Albany 2013: Book of Abstracts
June 11-15 2013
©Adenine Press (2012)
Discovery of potent KdsA inhibitors of Leptospira interrogans through homology modeling, docking and molecular dynamics simulations
Leptospira interrogans is the foremost cause of human leptospirosis. Discovery of novel lead molecules for common drug targets of more than 250 Leptospira serovars is of significant research interest. Lipopolysaccharide (LPS) layer prevent entry of hydrophobic agents into the cell and protect structural integrity of the bacterium. KDO-8-phosphate synthase (KdsA) catalyzes the first step of KDO biosynthesis that leads to formation of inner core of LPS. KdsA was identified as a potential drug target against Leptospira interrogans through subtractive genomic approach, metabolic pathway analysis and comparative analysis (Amineni et al., 2010). The present study rationalizes a systematic implementation of homology modeling, docking and molecular dynamics simulations to discover potent KdsA inhibitors (Pradhan et al, 2013; Umamaheswari et al., 2010). A reliable tertiary structure of KdsA in complex with substrate PEP was constructed based on co-crystal structure of Aquifex aeolicus KdsA synthase with PEP using Modeller9v10. Geometry based analog search for PEP was performed from LigandInfo database to generate an in house library of 352 ligands. The ligand dataset was docked into KdsA active site through three stage docking technique (HTVS, SP and XP) using Glidev5.7. Thirteen lead molecules were found to have better binding affinity compared to PEP (XP Gscore = -7.38 kcal/mol; Fig. 1). The best lead molecule (KdsA- lead1 docking complex) showed XP Gscore of -10.26 kcal/mol and the binding interactions (Fig. 2) were correlated favorably with PEP-KdsA interactions (Fig. 1). Molecular dynamics simulations of KdsA- lead1 docking complex for 10 ns had revealed that the complex (Fig. 3) remained stable in closer to physiological environmental condition. The predicted pharmacological properties of lead1 were well within the range of a drug molecule with good ADME profile, hence, would be intriguing towards development of potent inhibitor molecule against KdsA of Leptospira.

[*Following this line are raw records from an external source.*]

/-- Every change keeps the agreement of race and lane states. -/
theorem laneAgrees_keeps (v w : LaneView) (change : LaneChange e v w) (h : LaneAgrees v.race v.lane) : LaneAgrees w.race w.lane := by
  cases change with
  | besides same => exact h.of_core same
  | timed swims _ =>
    exact h.to (by rw [appended_state]; exact h.fits) (by simp [appended_state, swims])
      fun race => ⟨race, by simp [swims], appended_stateAtArm ..⟩
  | untimed swims _ =>
    exact h.to (by rw [appended_state]; exact h.fits) (by simp [appended_state, swims])
      fun race => ⟨race, by simp [swims], appended_stateAtArm ..⟩
  | @evidence r l _ ev button takes _ =>
    have running : r = .running := h.running (takes.elim .inr fun h => .inl h.1)
    have state : ((l.toState .finishing).withEvidence ev button).state = .finishing := withEvidence_state ..
    refine ⟨by rw [state, running]; rfl, fun race _ => ?_, fun _ => withEvidence_given ..⟩
    rw [withEvidence_stateAtArm]
    exact h.atArm race (by rcases takes with s | s <;> simp [s])
  | @resolved r l _ lag x finishing decides =>
    have running : r = .running := h.running (.inr finishing)
    have state : (l.resolved e lag x).state = .finished ∨ (l.resolved e lag x).state = .review := decideFinish_state decides
    exact h.to (by rw [running]; rcases state with s | s <;> simp [s, laneStateFits]) (by rcases state with s | s <;> simp [s])
      fun race => ⟨race, by simp [finishing], rfl⟩
  | removed swims =>
    exact h.to h.fits (by simp [Lane.removeTail, swims]) fun race => ⟨race, by simp [swims], rfl⟩
  | @ruled r l _ ev src stands _ =>
    have fits := h.fits
    refine h.to (m := l.ruled ev src) ?_ (by simp [Lane.ruled, Lane.toState]) fun race => ⟨race, by rcases stands with s | s <;> simp [s], rfl⟩
    rcases stands with s | s <;> cases r <;> simp_all [laneStateFits, Lane.ruled, Lane.toState]
  | @left r l _ new takes allowed =>
    refine h.to (m := l.toState new) ?_ ?_ fun race => ⟨race, by rcases takes with s | s | s <;> simp [s], rfl⟩
    · rcases allowed with ⟨rfl, rfl | rfl | rfl⟩ | ⟨rfl, rfl⟩ <;> rfl
    · rcases allowed with ⟨rfl, -⟩ | ⟨rfl, -⟩ <;> simp [Lane.toState]
  | @used l _ new takes allowed =>
    refine h.to (m := l.toState new) ?_ ?_ (by simp)
    · rcases allowed with rfl | rfl <;> rfl
    · rcases allowed with rfl | rfl <;> simp [Lane.toState]
  | armed far loaded dive => exact atArm_agrees far loaded dive h
  | started start now => exact started_agrees start now h
  | recalledArmed => exact recalledArmed_agrees h
  | recalledRunning => exact recallRunning_agrees h
  | @ended l _ rests =>
    have fits := h.fits
    have idle := of_decide_eq_false rests
    refine ⟨?_, by simp, h.evidence⟩
    cases s : l.state <;> simp_all [laneStateFits]
  | @closed l _ settled =>
    have fits := h.fits
    refine ⟨?_, by simp, h.evidence⟩
    cases s : l.state <;> simp_all [laneStateFits]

This research was supported by DBT, Ministry of Science & Technology, BIF program, Govt. of India (No. BT/BI/25/001/2006).
D. Pradhan D., Priyadarshini V., Munikumar M., Swargam S., Umamaheswari, A., & Aparna, B. (2013) Para-(benzoyl)-phenylalanine as a potential inhibitor against LpxC of Leptospira spp.: Homology modeling, docking and molecular dynamics study. J Biomol Struct Dyn (In Press), http://dx.doi.org/10.1080/07391102.2012.758056
A. Umamaheswari, A., Pradhan, D., & Hemanthkumar, M. (2010). Identification of potential Leptospira phosphoheptose isomerase inhibitors through virtual high-throughput screening. Genomics Proteomics Bioinformatics 8, 246–255.